-- Records contained in a dataset --
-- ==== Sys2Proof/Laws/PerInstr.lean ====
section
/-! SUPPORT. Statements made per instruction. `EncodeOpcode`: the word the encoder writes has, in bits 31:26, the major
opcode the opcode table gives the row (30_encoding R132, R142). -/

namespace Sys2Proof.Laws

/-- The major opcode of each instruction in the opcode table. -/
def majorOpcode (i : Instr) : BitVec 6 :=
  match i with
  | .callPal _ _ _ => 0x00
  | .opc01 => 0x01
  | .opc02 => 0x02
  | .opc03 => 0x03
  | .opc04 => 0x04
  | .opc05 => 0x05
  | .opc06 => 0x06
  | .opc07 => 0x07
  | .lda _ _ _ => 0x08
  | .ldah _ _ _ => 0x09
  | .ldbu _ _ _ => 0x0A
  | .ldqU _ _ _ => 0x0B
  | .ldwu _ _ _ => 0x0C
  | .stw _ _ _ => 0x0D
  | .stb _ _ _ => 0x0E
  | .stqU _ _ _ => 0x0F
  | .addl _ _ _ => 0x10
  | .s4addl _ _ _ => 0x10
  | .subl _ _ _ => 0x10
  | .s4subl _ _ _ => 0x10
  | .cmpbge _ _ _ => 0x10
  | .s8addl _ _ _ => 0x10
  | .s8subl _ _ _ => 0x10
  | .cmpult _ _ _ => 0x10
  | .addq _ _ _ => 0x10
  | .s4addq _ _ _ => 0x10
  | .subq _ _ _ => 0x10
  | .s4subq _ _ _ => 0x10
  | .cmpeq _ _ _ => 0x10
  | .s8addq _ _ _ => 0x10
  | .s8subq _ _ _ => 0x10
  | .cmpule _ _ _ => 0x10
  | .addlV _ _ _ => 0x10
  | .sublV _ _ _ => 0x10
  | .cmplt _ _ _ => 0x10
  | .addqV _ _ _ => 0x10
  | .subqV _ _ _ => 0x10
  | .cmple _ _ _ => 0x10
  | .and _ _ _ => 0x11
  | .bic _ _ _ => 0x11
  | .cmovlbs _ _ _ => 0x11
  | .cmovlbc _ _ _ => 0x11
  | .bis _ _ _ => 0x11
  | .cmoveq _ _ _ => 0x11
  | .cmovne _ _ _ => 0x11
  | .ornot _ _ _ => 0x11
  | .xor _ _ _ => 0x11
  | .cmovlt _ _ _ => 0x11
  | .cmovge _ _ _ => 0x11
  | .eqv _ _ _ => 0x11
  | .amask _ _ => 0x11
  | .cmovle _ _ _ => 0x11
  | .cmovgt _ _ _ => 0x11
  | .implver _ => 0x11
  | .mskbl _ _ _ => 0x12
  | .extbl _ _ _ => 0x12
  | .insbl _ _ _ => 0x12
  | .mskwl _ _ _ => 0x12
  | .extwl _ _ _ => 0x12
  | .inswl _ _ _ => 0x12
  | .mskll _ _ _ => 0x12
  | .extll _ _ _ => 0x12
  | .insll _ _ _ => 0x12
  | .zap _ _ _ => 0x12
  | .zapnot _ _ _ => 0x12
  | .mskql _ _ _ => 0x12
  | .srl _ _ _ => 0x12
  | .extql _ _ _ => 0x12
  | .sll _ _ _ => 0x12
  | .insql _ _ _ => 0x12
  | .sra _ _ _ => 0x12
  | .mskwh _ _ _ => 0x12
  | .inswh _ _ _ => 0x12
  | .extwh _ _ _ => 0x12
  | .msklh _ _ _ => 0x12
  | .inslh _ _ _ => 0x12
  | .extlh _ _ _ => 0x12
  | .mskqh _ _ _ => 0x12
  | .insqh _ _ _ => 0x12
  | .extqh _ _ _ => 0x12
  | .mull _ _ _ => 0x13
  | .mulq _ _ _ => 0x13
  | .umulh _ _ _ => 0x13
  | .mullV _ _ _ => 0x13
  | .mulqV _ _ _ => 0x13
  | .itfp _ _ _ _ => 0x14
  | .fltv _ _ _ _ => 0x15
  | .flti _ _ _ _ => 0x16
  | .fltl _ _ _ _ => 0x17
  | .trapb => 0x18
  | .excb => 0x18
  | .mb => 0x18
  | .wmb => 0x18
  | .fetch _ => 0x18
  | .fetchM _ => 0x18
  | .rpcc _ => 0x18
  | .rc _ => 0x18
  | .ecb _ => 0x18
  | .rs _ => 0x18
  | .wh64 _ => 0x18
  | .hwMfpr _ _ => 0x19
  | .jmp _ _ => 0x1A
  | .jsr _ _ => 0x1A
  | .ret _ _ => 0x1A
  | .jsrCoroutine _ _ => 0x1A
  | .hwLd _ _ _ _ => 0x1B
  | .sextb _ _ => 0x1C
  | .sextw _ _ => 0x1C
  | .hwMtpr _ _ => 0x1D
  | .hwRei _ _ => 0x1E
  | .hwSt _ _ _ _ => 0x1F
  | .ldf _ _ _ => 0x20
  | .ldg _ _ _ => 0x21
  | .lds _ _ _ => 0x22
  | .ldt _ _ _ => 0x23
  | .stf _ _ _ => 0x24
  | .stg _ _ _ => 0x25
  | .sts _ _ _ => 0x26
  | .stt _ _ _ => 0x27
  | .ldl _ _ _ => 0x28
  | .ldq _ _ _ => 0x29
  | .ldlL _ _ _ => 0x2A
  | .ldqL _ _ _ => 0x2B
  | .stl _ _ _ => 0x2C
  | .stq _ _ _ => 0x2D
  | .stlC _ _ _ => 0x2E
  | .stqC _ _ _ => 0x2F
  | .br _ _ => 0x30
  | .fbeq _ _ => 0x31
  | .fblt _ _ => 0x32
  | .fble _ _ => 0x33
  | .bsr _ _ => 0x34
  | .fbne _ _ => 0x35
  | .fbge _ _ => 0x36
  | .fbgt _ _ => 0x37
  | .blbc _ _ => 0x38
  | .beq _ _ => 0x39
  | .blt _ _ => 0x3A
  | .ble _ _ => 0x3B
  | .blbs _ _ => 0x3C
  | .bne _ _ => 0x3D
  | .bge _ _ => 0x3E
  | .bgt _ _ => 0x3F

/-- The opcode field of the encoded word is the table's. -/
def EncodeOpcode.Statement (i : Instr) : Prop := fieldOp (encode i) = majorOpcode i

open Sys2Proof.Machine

-- DIRECTIONS --
Give the number of lines in the data that contain the string "EncodeOpcode", and nothing else.

-- SOLVED PROBLEM --
2